Anyone have a scale they like (don't like)?


----------



## wine_wizard (Feb 25, 2010)

I LIKE this one: ( for the money)
http://www.sciplus.com/search.cfm?utm_source=internal&amp;utm_medium=search&amp;utm_content=cf&amp;utm_campaign=celsearchtest&amp;formfield1234567891=438&amp;formfield1234567892=6&amp;formfield1234567894=&amp;term=scale&amp;btnHand.x=0&amp;btnHand.y=0


I also got the brass mass weight set further down ( $19 ) to check calibration from time to time. ( albeit these are NOT "laboratory" reference standards... ) also like it uses plain old AAA batteries
( also checked some LD Carlson chems that I got via George for the fun of it and this scales reading were spot on with the labelled contents...


also found this ref:
http://www.digitalscale.com/TritonT2.htm


----------



## Scott (Feb 26, 2010)

Go to a sale at the police department, they usuallyhave them. Let them know which chemicals you are weighing


----------



## JimCook (Feb 26, 2010)

Richard,


I purchased an Ohaus pocket scale a two years ago and this little thing rocks. Here are some notes, but I can't confirm where I purchased the scale. The calibration weight was not inexpensive, but I did notice that the scale tends to stay calibrated very well. This little guy handles up to 250g, which works for virtually all of the additives I need to measure for six gallon batches. 


When it comes to fruit wine or mead, I use a Salter kitchen scale, as it can handle up to 11 pounds or so. Both of these scales have performed to a stellar level and I've been very impressed. 


I also remember PeterZ mentioning at Winestock 2009 about using a gunpowder scale that measures in units called grains. He said that there was a very simple calculation to convert from grains to grams and it would give you a very high accuracy for measuring mass.

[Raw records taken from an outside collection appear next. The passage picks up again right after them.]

/-- A polder's operations forgotten. -/
def clearOps (p : Nat) (s : State) : State := { s with ops := SMap.clearIf s.ops fun k => k / 1024 % 8 == p }

/-- The operation tables of a polder read, as at a job's installation (R476). A PERMUTE operation of the job's first step runs at
once; the others wait for a re-shard (R471). -/
def loadOps (p first : Nat) (s : State) : State :=
  let s := s.clearOps p
  (List.range 2).foldl (fun s j =>
    (List.range (s.getF (Reg.COL_OP_COUNT_COUNT j p))).foldl (fun s n =>
      s.setOp j p n ((s.readOp (s.getF (Reg.COL_OP_BASE_ADDR j p) + 64 * n)).map fun o =>
        { o with active := o.active || decide (o.step ≤ first) })) s) s

end State

/-! ### Paths (R453, R454, R460) -/

/-- The run of a bucket tile, and its owner. -/
def ColOp.runOf (o : ColOp) (t : Nat) : Nat := t / max 1 o.run
def ColOp.ownerOf (o : ColOp) (t : Nat) : Nat := o.runOf t % max 1 o.m

/-- Whether a run travels in descending order. -/
def ColOp.descends (o : ColOp) (t : Nat) : Bool := o.algo == 1 && o.runOf t % 2 == 1

/-- Member `k` after this one, modulo M. -/
def ColOp.ahead (o : ColOp) (k : Nat) : Nat := (o.self + k) % max 1 o.m

/-- The next member on a ring, in the run's direction. -/
def ColOp.nextOf (o : ColOp) (t : Nat) : Nat := o.ahead (if o.descends t then o.m - 1 else 1)

/-- The rotated index in a tree, and the member with one. -/
def ColOp.rot (o : ColOp) (t : Nat) : Nat := (o.self + o.m - o.ownerOf t) % max 1 o.m
def ColOp.unrot (o : ColOp) (t r : Nat) : Nat := (r + o.ownerOf t) % max 1 o.m

/-- The members a partial of a tile comes to this member from, by their number. -/
def ColOp.partials (o : ColOp) (t : Nat) : Nat :=
  if o.algo = 2 then ([2 * o.rot t + 1, 2 * o.rot t + 2].filter fun r => decide (r < o.m)).length
  else if o.m ≤ 1 ∨ (o.ownerOf t + 1) % o.m = o.self ∧ o.descends t = false ∨ (o.ownerOf t + o.m - 1) % o.m = o.self ∧ o.descends t then 0
  else 1

/-- The member a partial of a tile goes to from a member that does not own its run. -/
def ColOp.upOf (o : ColOp) (t : Nat) : Nat := if o.algo = 2 then o.unrot t ((o.rot t - 1) / 2) else o.nextOf t

/-- The members a result of a tile goes to from this one. -/
def ColOp.downOf (o : ColOp) (t : Nat) : List Nat :=
  if o.algo = 2 then ([2 * o.rot t + 1, 2 * o.rot t + 2].filter fun r => decide (r < o.m)).map (o.unrot t)
  else if o.m ≤ 1 ∨ o.nextOf t = o.ownerOf t then []
  else [o.nextOf t]

/-- The ports of CE[j] that link directly to a member. -/
def ColOp.portsTo (o : ColOp) (j m : Nat) : List Nat :=
  (List.range 8).filter (fun n => bitOf (o.members.getD m (0, 0)).2 n) |>.map fun n => 8 * j + n

/-- The port that a run takes towards a member (R460). -/
def ColOp.portOf (o : ColOp) (j m run : Nat) : Option Nat :=
  let ps := o.portsTo j m
  ps[run / 2 % max 1 ps.length]?

/-- The entry of a pull list that holds a bucket tile, and the tile's place in it. -/
def ColOp.entryOf (o : ColOp) (t : Nat) : Option (PullEntry × Nat) :=
  (o.pulls.find? fun e => decide (e.index ≤ t) && decide (t < e.index + e.tiles)).map fun e => (e, t - e.index)

/-- An operation back at the beginning of a step (R476). -/
def ColOp.restart (o : ColOp) (n : Nat) : ColOp :=
  { o with step := n, code := 0, started := [], pos := [], glazed := [], contrib := [], results := [], again := [], done := []
           owing := o.owing.filter fun e => decide (e.1 < n), digests := o.digests.filter (· < n), recs := o.recs.filter fun r => decide (r.step < n) }

/-- The kiln that a bucket tile goes to. -/
def ColOp.kilnOf (o : ColOp) (j t : Nat) : Option Nat := (o.entryOf t).map fun e => 8 * j + e.1.kiln

namespace State

/-! ### Failures (R475, R476, R480) -/

/-- Whether a step of a polder has passed its point of no return (R325). -/
def pastReturn (s : State) (p n : Nat) : Bool :=
  let v := s.getF (Reg.PIP_POLDER_NORETURN_STEP p)
  v != 0xFFFFFFFF && decide (n ≤ v)

/-- The MGC asks the replicas for a tile of a parameter sherd, once (R157, R345). -/
def askRepair (p a : Nat) (s : State) : State :=
  if s.power.fixes.contains (p, a) then s
  else ({ s with power := { s.power with fixes := s.power.fixes ++ [(p, a)] } } : State).send (.repair p a)

/-- The MGC is to restore a polder (R536). -/
def dueRestore (p : Nat) (s : State) : State :=
  if s.power.due.contains p ∨ 8 ≤ p then s else { s with power := { s.power with due := s.power.due ++ [p] } }

/-- An operation fails with a status: captured, reported. -/
def markFailed (j p n code : Nat) (s : State) : State :=
  let s := s.modOp j p n fun o => { o with code := code }
  if s.flag (Reg.COL_ERR_LAST_VALID j) then s
  else
    (((s.setF (Reg.COL_ERR_LAST_VALID j) 1).setF (Reg.COL_ERR_LAST_POLDER j) p).setF (Reg.COL_ERR_LAST_OP j) n).setF
      (Reg.COL_ERR_LAST_CODE j) code

/-- An operation fails and its step is abandoned, or, past its point of no return, the polder is restored (R475). -/
def failOp (j p n code : Nat) (s : State) : State :=
  match s.colOp j p n with
  | none => s
  | some o =>
    if o.code ≠ 0 then s
    else
      let s := s.markFailed j p n code
      if s.pastReturn p o.step then s.dueRestore p else s.quiesce p .collective

/-- Packets of a VC that hold partials, results, digests or gathered tiles of step `n` or a later one dropped (R476). -/
def dropColVc (n q v : Nat) (s : State) : State :=
  let l := SMap.get (fun _ => []) (s.port q).rx v
  let gone := l.filter fun k => [0x20, 0x21, 0x22, 0x23].contains k.ptype && decide (n ≤ k.aux % 2 ^ 32)
  if gone.isEmpty then s
  else
    (s.modPort q fun x =>
      { x with rx := SMap.set (fun _ => []) x.rx v (l.filter fun k => !gone.contains k),
               owed := SMap.set (fun _ => 0) x.owed v (gone.foldl (fun m k => m + lanePktUnits k) (SMap.get (fun _ => 0) x.owed v)) }).bump
      (Reg.COL_CNT_STALE_COUNT (q / 8)) gone.length

/-- Step `n` of a polder is abandoned on the collective engines (R476); what waits in its VC buffers of that step and later ones is
dropped. -/
def abandonCol (p n : Nat) (s : State) : State :=
  let s := (List.range 16).foldl (fun s q => (List.range 16).foldl (fun s v => if s.vcPolder q v = p then s.dropColVc n q v else s) s) s
  (s.opsOf p).foldl (fun s k => s.modOp k.1 p k.2 fun o =>
    if o.kind = 3 then o else if n ≤ o.step then o.restart n else o) s

/-- The operation that a collective packet belongs to; none for a fetch or write-back (R457). -/
def pktOp (t dst aux : Nat) : Option Nat :=
  if t = 0x24 then some (aux % 2048)
  else if t ∈ [0x20, 0x21, 0x22, 0x23, 0x25] then some (dst % 2048)
  else none

/-- The operations of a port's polders that lose a packet when the port goes down (R475): packets that wait to start, packets
received, and those whose first frame is unacknowledged or not yet followed by the rest. -/
def lostOps (s : State) (p : Nat) : List (Nat × Nat) :=
  let x := s.port p
  let heads : List (Nat × Nat × Nat × Nat) :=
    (x.streams ++ x.rx).flatMap (fun e => e.2.map fun q => (e.1, q.ptype, q.dst, q.aux)) ++
    (x.replay.filter fun f => f.first == 0).map (fun f => (f.vc, numAt f.payload 0 1, numAt f.payload 8 8, numAt f.payload 24 8)) ++
    x.chunk.map fun e => (e.1, numAt e.2 0 1, numAt e.2 8 8, numAt e.2 24 8)
  heads.filterMap fun h => (pktOp h.2.1 h.2.2.1 h.2.2.2).map fun n => (s.vcPolder p h.1, n)

/-- The operations fail that lose packets on a port (R475). -/
def failLost (p : Nat) (l : List (Nat × Nat)) (s : State) : State := l.foldl (fun s k => s.failOp (p / 8) k.1 k.2 lnkEDown) s

/-! ### Sending -/

/-- A packet of an operation sent to a package on a port; where the port does not take it, the operation fails (R418, R475,
R504). -/
def colOut (j p n port pkg : Nat) (q : LanePkt) (s : State) : State :=
  match s.colOp j p n with
  | none => s
  | some o =>
    let st := s.laneStatus port q.ptype
    if st ≠ 0 then s.failOp j p n st
    else if q.isSealed && (s.vcKey port o.vc).isEmpty then s.failOp j p n secENokey
    else s.sendLane port o.vc { q with dstPkg := pkg, src := laneSrc 0 0 s.pkgId }
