-- ==== Sys2Proof/Machine/Scoreboard.lean ====
section
/-! DEFINITION. The scoreboard: acceptance (R102), the conditions under which an accepted command issues (R103, R105, R134),
and completion (R104, R110, R111, R115). -/

namespace Sys2Proof.Machine

/-- Commands an engine may hold in flight (R85). -/
def engineLimit : Engine → Nat
  | .matrix => 4
  | .vector => 4
  | .transfer => 16
  | .message => 8

namespace State

/-- The tag of a core's scratchpad tile. -/
def spTag (s : State) (i t : Nat) : DWord := (s.metaAt (tileAddr i t)).1

/-- Input and output tiles of a scoreboard entry of core `i`; a reserved opcode has none (R95). -/
def entryReads (_s : State) (e : SbEntry) : List Nat := if e.q.op = 0 then [] else cmdReads e.q.cmd e.q.ext
def entryWrites (s : State) (i : Nat) (e : SbEntry) : List Nat := if e.q.op = 0 then [] else cmdWrites (s.spTag i) e.q.cmd e.q.ext

/-- Whether a scratchpad tile is pending: a command that writes it has issued and is not complete (R104). -/
def tilePending (s : State) (i t : Nat) : Bool := (s.core i).sb.any fun e => e.flight.isSome && (s.entryWrites i e).contains t

/-- Whether an earlier incomplete command keeps `e` from issuing: it writes an input of `e`, or reads or writes an output
of `e` (R103 conditions 1 and 2); or a collective engine has still to pull a tile that `e` writes (R458). -/
def tilesBlocked (s : State) (i : Nat) (earlier : List SbEntry) (e : SbEntry) : Bool :=
  let r := s.entryReads e
  let w := s.entryWrites i e
  w.any (s.pullTiles i).contains || earlier.any fun x =>
    let xw := s.entryWrites i x
    xw.any r.contains || xw.any w.contains || (s.entryReads x).any w.contains

/-- The accumulator banks a matrix command names (R113, R136, R244). -/
def banksOf (q : QEntry) : List Nat :=
  match q.op with
  | 0x10 | 0x12 => [mmBank q.cmd]
  | 0x11 => [0, 1, 2, 3]
  | _ => []

/-- Condition 4 of R103: an earlier matrix command that names a bank of a chained command has not issued. -/
def chainBlocked (earlier : List SbEntry) (e : SbEntry) : Bool :=
  cmdChain e.q.cmd && earlier.any fun x => x.flight.isNone && (banksOf x.q).any (banksOf e.q).contains

/-- Condition 3 of R103: every finished-tile entry the command names is in the queue. -/
def tagsReady (c : Core) (e : SbEntry) : Bool :=
  e.q.op != 0x20 || e.q.bad || (vsTags e.q.cmd (vsStages e.q.cmd e.q.ext)).all fun t => c.ftq.any fun f => f.tag == t

/-- The device addresses of the far tiles of an XMOVE (R129, R148). -/
def farAddrs (c : CmdWord) : List Int :=
  (List.range (c.u8 0x0A)).map fun (k : Nat) => ((c.u64 0x10 : Nat) : Int) + signed 32 (c.u32 0x18) * k * 2048

/-- The link end of a QPUSH or QPOP names a route; a send context's descriptor does (R134, R161, R291). -/
def msgRoute (s : State) (i : Nat) (c : CmdWord) : Option Nat :=
  match opcodeOf c with
  | 0x40 =>
    let k := (s.core i).ctx (c.u8 8 % 128)
    if ctxRole k = 1 ∧ k.state ≠ .closed ∧ k.state ≠ .off then some (ctxRoute k) else none
  | 0x48 => some (qRoute c)
  | 0x49 => if qMode c = 0 then some (qRoute c) else none
  | _ => none

/-- The channel of the queue slot that a QPUSH of an OPEN local link writes, or a TAKE from an OPEN end reads (R293, R300). -/
def queueChan (s : State) (c : CmdWord) : Option Nat :=
  let d := s.linkDesc (qLink c)
  let push := opcodeOf c == 0x48
  let d' := if push then s.linkDesc (ldPeer d) else d
  if s.linkOpen (qLink c) ∧ (if push then ldRole d = 1 ∧ ldPeerPkg d = s.pkgId else ldRole d = 2) then
    (match region (ldSlot d' (c.u32 0x10)) with
    | .dram st ch => some (st * 32 + ch)
    | _ => none)
  else none

/-- Whether the route of a QPUSH or TAKE leads from its core's cluster to the channel of its queue slot, as R300 has it; a slot owns
no such channel through another route (R134). -/
def queueRoute (s : State) (i : Nat) (c : CmdWord) : Bool :=
  let r := s.route (dieOf i) (qRoute c)
  opcodeOf c == 0x40 || (s.queueChan c).all fun ch => r.kind == 0 && r.cluster == clusterOf i % 64 && r.target == ch

/-- The far addresses that a transfer reaches: those before the first that stops it, unmapped or in a channel that the core's polder
does not own. A command never waits for the ownership of such a channel (R131, R371). -/
def farReached (s : State) (i : Nat) : List Int → List Nat
  | [] => []
  | a :: t =>
    if a < 0 then []
    else match region a.toNat with
      | .dram _ _ => if s.ownsAddr (s.core i).polder a.toNat then a.toNat :: farReached s i t else []
      | .host => a.toNat :: farReached s i t
      | _ => []

/-- Whether the slot a core is in owns every shared resource a command uses, none of which an earlier slot still holds
(R134, R209). A tile outside DRAM uses no owned port. -/
def owned (s : State) (i : Nat) (q : QEntry) : Bool :=
  let c := q.cmd
  let dram (a : Nat) : Bool := match region a with
    | .dram st ch => s.ownsDram i st ch && !((s.ownedRoutes i).any fun r =>
        let d := s.route (dieOf i) r
        ((d.kind == 0 && d.target == st * 32 + ch) || (d.kind == 1 && d.target == st)) && s.handover i r)
    | _ => true
  match q.op with
  | 0x30 => (s.farReached i (farAddrs c)).all dram
  | 0x31 => (s.farReached i [((c.u64 0x10 : Nat) : Int)]).all dram
  | 0x40 | 0x48 | 0x49 => match s.msgRoute i c with
    | some r => s.ownsRoute i r && !s.handover i r && s.queueRoute i c
    | none => true
  | _ => true

/-- Whether an accepted command may issue (R103). -/
def canIssue (s : State) (i : Nat) (earlier : List SbEntry) (e : SbEntry) : Bool :=
  let c := s.core i
  let eng := engineOf e.q.cmd
  e.flight.isNone && !s.tilesBlocked i earlier e && tagsReady c e && !chainBlocked earlier e &&
    decide ((c.sb.filter fun x => x.flight.isSome && engineOf x.q.cmd == eng).length < engineLimit eng) &&
    decide ((c.sb.filter fun x => x.flight.isSome).length < 32) && s.owned i e.q

/-- The first command of the scoreboard that may issue: several ready at once issue oldest first (R103). -/
def firstReady (s : State) (i : Nat) : List SbEntry → List SbEntry → Option SbEntry
  | _, [] => none
  | done, e :: t => if s.canIssue i done e then some e else s.firstReady i (done ++ [e]) t

/-- The entry of the scoreboard that is next to issue. -/
def nextIssue (s : State) (i : Nat) : Option SbEntry := s.firstReady i [] (s.core i).sb

/-- The entry `seq` of a core's scoreboard, when it is the next to issue and is a command of the given opcode. -/
def issuing (s : State) (i seq op : Nat) : Option SbEntry :=
  match s.nextIssue i with
  | some e =>
    if e.q.seq.toNat = seq ∧ opcodeOf e.q.cmd = op ∧ opcodeListed e.q.v2 op then some e else none
  | none => none

/-- A command's flight recorded; its place in the order of issue stays. -/
def setFlight (i : Nat) (seq : BitVec 16) (f : Flight) (s : State) : State :=
  s.modCore i fun c => { c with sb := c.sb.map fun e =>
    if e.q.seq == seq then { e with flight := some { f with order := (e.flight.map (·.order)).getD f.order } } else e }

/-- The next place in a core's order of issue. -/
def nextOrder (c : Core) : Nat := c.sb.foldl (fun m e => max m ((e.flight.map (·.order)).getD 0)) 0 + 1

/-- A command counted as issued (CORE_CNT_ISSUED), with its flight. -/
def launch (i : Nat) (e : SbEntry) (f : Flight) (s : State) : State :=
  (s.modCore i fun c => c.bump Reg.CORE_CNT_ISSUED_COUNT 1).setFlight i e.q.seq { f with order := nextOrder (s.core i) }

/-- Whether a command in flight is the oldest of its engine. -/
def engineFirst (c : Core) (e : SbEntry) : Bool := c.sb.all fun x =>
  match x.flight, e.flight with
  | some f, some g => engineOf x.q.cmd != engineOf e.q.cmd || decide (g.order ≤ f.order)
  | _, _ => true

/-- Whether a core's matrix engine has a command in flight. -/
def matrixBusy (c : Core) : Bool := c.sb.any fun e => e.flight.isSome && engineOf e.q.cmd == .matrix

/-- A command that ends with a status and writes nothing. -/
def launchError (i : Nat) (e : SbEntry) (status : Nat) (s : State) : State :=
  s.launch i e { Flight.start with fin := true, status := status }

/-- A command that has issued and is not done: one that goes on over several steps (an XMOVE held by a weir, a message
command that waits). -/
def going (s : State) (i seq op : Nat) : Option (SbEntry × Flight) :=
  match (s.core i).sb.find? fun e => e.q.seq.toNat == seq && opcodeOf e.q.cmd == op && opcodeListed e.q.v2 op with
  | some e => (match e.flight with
    | some f => if f.fin then none else some (e, f)
    | none => none)
  | none => none

/-- The first of some scale record addresses whose access the weirs of its stack hold (R376). -/
def srecHeld (s : State) (i : Nat) (as : List Nat) : Option Nat :=
  as.find? fun a => a != 0 && !s.weirPass (s.core i).polder atomicAccess (a % 2 ^ 44)

/-- Scale records read through the slices (R380). -/
def srecMeter (i : Nat) (as : List Nat) (s : State) : State :=
  as.foldl (fun s a => if a = 0 then s else s.meter (s.core i).polder readShort (a % 2 ^ 44)) s

/-- A scale record merged into by an atomic, or rolled over, in its slice (R66, R67, R381). -/
def srecAtomic (i a : Nat) (s : State) : State := s.meter (s.core i).polder atomicAccess (a % 2 ^ 44)

/-- A command that ends with a status about an address: a dike failure is counted (R372). -/
def launchAddrError (i : Nat) (e : SbEntry) (status a : Nat) (s : State) : State :=
  let s := if status = memEDike then s.dikeFail 0 (s.core i).polder a else s
  s.launchError i e status

/-- The tiles of the rings that are not OFF (R164). -/
def ringTiles (c : Core) : List Nat :=
  c.ctxs.flatMap fun e =>
    if ctxRole e.2 = 2 ∧ e.2.state ≠ .off then tileRun (ctxRingTile e.2) 1 (ctxRingTiles e.2) else []

/-- The status a command that names a tile of another owner ends with: a ring tile (R164), a landing tile (R282); 0 when it
names none. -/
def tileRefusal (s : State) (i : Nat) (e : SbEntry) : Nat :=
  let ts := s.entryReads e ++ s.entryWrites i e
  if ts.any (ringTiles (s.core i)).contains then chnERingtile
  else if ts.any (s.landingTiles i).contains then mfeELanding
  else 0

end State

/-! ### Acceptance and completion -/

/-- A queued command that may be accepted: the oldest, and a VSTREAM with EXT only together with its VEXT or once R96 has
made it fail (R96, R102). -/
def Core.acceptable (c : Core) : Option QEntry :=
  match c.queued.filter fun q => !q.isExt with
  | [] => none
  | q :: _ =>
    let waits := opcodeOf q.cmd = 0x20 ∧ opcodeListed q.v2 0x20 ∧ cmdExt q.cmd ∧ !q.bad ∧ q.ext.isNone ∧
      !c.queued.any fun x => x.isExt && x.seq == q.seq
    if waits then none else some q

/-- The extension of a queued VSTREAM, from its entry or from the VEXT behind it. -/
def Core.extOf (c : Core) (q : QEntry) : Option CmdWord :=
  match q.ext with
  | some e => some e
  | none => (c.queued.find? fun x => x.isExt && x.seq == q.seq).map (·.cmd)

/-- The oldest queued command accepted (R102). -/
def Core.accept (c : Core) : Core :=
  match c.acceptable with
  | none => c
  | some q =>
    if 64 ≤ c.sb.length then c
    else { c with queued := c.queued.filter fun x => x.seq != q.seq,
                  sb := c.sb ++ [⟨{ q with ext := c.extOf q }, none⟩] }

/-- What the dispatcher sees. -/
def State.dispatchEnv (s : State) (i : Nat) : SeqEnv := ⟨i, s.now, 0, 0, 0, s.spTile i, s.tilePending i⟩

/-- The cycles a full queue holds the dispatcher counted, by a free amount (R99, log 5). -/
def State.countStall (i : Nat) (s : State) : State :=
  if (s.core i).listStalled (s.dispatchEnv i) then (s.modCore i fun c => c.bump Reg.CORE_CNT_QFULL_COUNT (s.fr 0)).useFree 1 else s

/-- The dispatcher goes on as far as the queues have space and its tiles can be read (R99, R104). -/
def resumeList (i : Nat) (s : State) : Host.Outcome State Fault Refusal :=
  match Core.dispatchList (s.dispatchEnv i) 1024 (s.core i) with
  | .undef case => .refused (.undefinedBehaviour case)
  | .ok c none => .next ((s.setCore i c).countStall i)
  | .ok c (some tile) => .next ((s.setCore i c).glazeFail i tile 3)

/-- SCOREBOARD_ACCEPT (R102, R103): the next command in sequence order enters the scoreboard when an entry is free; a
dispatching list then goes on. -/
def execScoreboardAccept (core : Nat) (s : State) : Host.Outcome State Fault Refusal :=
  resumeList core (s.modCore core Core.accept)

/-- What a command in flight will write to a scratchpad tile. -/
def comingTile (c : Core) (t : Nat) : Option TileWrite :=
  c.sb.findSome? fun e => e.flight.bind fun f => f.writes.find? fun w => w.idx % 192 == t

/-- The culverts in QUARANTINE that a command's route crosses: a message's own, a transfer's to the stack of its target. -/
def State.quarantinedOf (s : State) (i : Nat) (c : CmdWord) : List Nat :=
  let rs : List Route := match engineOf c with
    | .transfer => (match region (c.u64 0x10) with
      | .dram st _ => ((s.ownedRoutes i).map fun r => s.route (State.dieOf i) r).filter fun d =>
          (d.kind == 0 && d.target / 32 == st) || (d.kind == 1 && d.target == st)
      | _ => [])
    | _ => (match s.msgRoute i c with
      | some r => [s.route (State.dieOf i) r]
      | none => [])
  (rs.flatMap State.routeCulverts).filter fun k => s.getF (Reg.LNK_CULV_STATUS_STATE k) == 4

/-- A command that completes with LNK_E_QUARANTINE is counted at the culvert that ended it (R443). -/
def State.countSynth (i : Nat) (c : CmdWord) (status : Nat) (s : State) : State :=
  match s.quarantinedOf i c with
  | k :: _ => if status = lnkEQuarantine then s.bump (Reg.LNK_CNT_CULV_SYNTH_COUNT k) 1 else s
  | [] => s

/-- The cycles a completed command waited for its inputs and for ownership (R134), and those its transfer or message engine was busy,
by free amounts (log 5); what it waited for an earlier slot is counted in its polder too (R209). -/
def State.countCycles (i : Nat) (g : Engine) (s : State) : State :=
  let p := (s.core i).polder
  let s := if p < 8 ∧ (g = .transfer ∨ g = .message) then (s.bump (Reg.WHL_CNT_HANDOVER_COUNT p) (s.fr 0)).useFree 1 else s
  (s.modCore i fun c =>
    let c := (c.bump Reg.CORE_CNT_STALL_INPUT_COUNT (s.fr 0)).bump Reg.CORE_CNT_STALL_OWNED_COUNT (s.fr 1)
    match g with
    | .matrix | .vector => c
    | .transfer => c.bump (Reg.CORE_CNT_BUSY_COUNT 2) (s.fr 2)
    | .message => c.bump (Reg.CORE_CNT_BUSY_COUNT 3) (s.fr 2)).useFree 3

/-- Finished tiles of a matrix command placed as far as the queue of eight has room; the rest wait (R85, R115). -/
def State.placeFtq (i : Nat) (e : SbEntry) (f : Flight) (s : State) : State :=
  let n := 8 - (s.core i).ftq.length
  (s.modCore i fun c => { c with ftq := c.ftq ++ f.ftq.take n }).setFlight i e.q.seq { f with ftq := f.ftq.drop n }

/-- The banks of a chain are closed by the completion of its LAST command (R108, R115). -/
def Core.closeBanks (c : Core) (q : QEntry) : Core :=
  if (q.op = 0x10 ∨ q.op = 0x11) ∧ cmdLast q.cmd then (State.banksOf q).foldl (fun c b => c.setBank b Bank.empty) c else c

/-- A command whose work is done completes (R104, R110). -/
def State.completeCmd (i : Nat) (e : SbEntry) (f : Flight) (s : State) : State :=
  ((((s.finishCmd i e.q.cmd e.q.seq f).modCore i fun c => c.closeBanks e.q).countTake e.q.cmd f.status).countSynth
    i e.q.cmd f.status).countCycles i (engineOf e.q.cmd)

/-- RESERVED_OPCODE (R95): the command does nothing and completes with CORE_E_BADOP. -/
def execReservedOpcode (core seq : Nat) (s : State) : Host.Outcome State Fault Refusal :=
  match s.nextIssue core with
  | some e =>
    if e.q.seq.toNat = seq ∧ !opcodeListed e.q.v2 (opcodeOf e.q.cmd) then .next (s.launchError core e coreEBadop)
    else .next s
  | none => .next s

end Sys2Proof.Machine
end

Depending on your budget, there are a wide variety of good tools available.


- Jim


----------



## robie (Feb 26, 2010)

Thanks for the input.


----------



## bruceberry (May 16, 2017)

JimCook said:


> Richard,
> 
> 
> I purchased an Ohaus pocket scale a two years ago and this little thing rocks. Here are some notes, but I can't confirm where I purchased the scale. The calibration weight was not inexpensive, but I did notice that the scale tends to stay calibrated very well. This little guy handles up to 250g, which works for virtually all of the additives I need to measure for six gallon batches.
> ...


Thanks for your information relating to the kitchen scale.


----------



## Johnd (May 16, 2017)

bruceberry said:


> Thanks for your information relating to the kitchen scale.



The post you responded to is over 7 years old, don't be surprised if you get no reply back. Glad you found what you were looking for!!


----------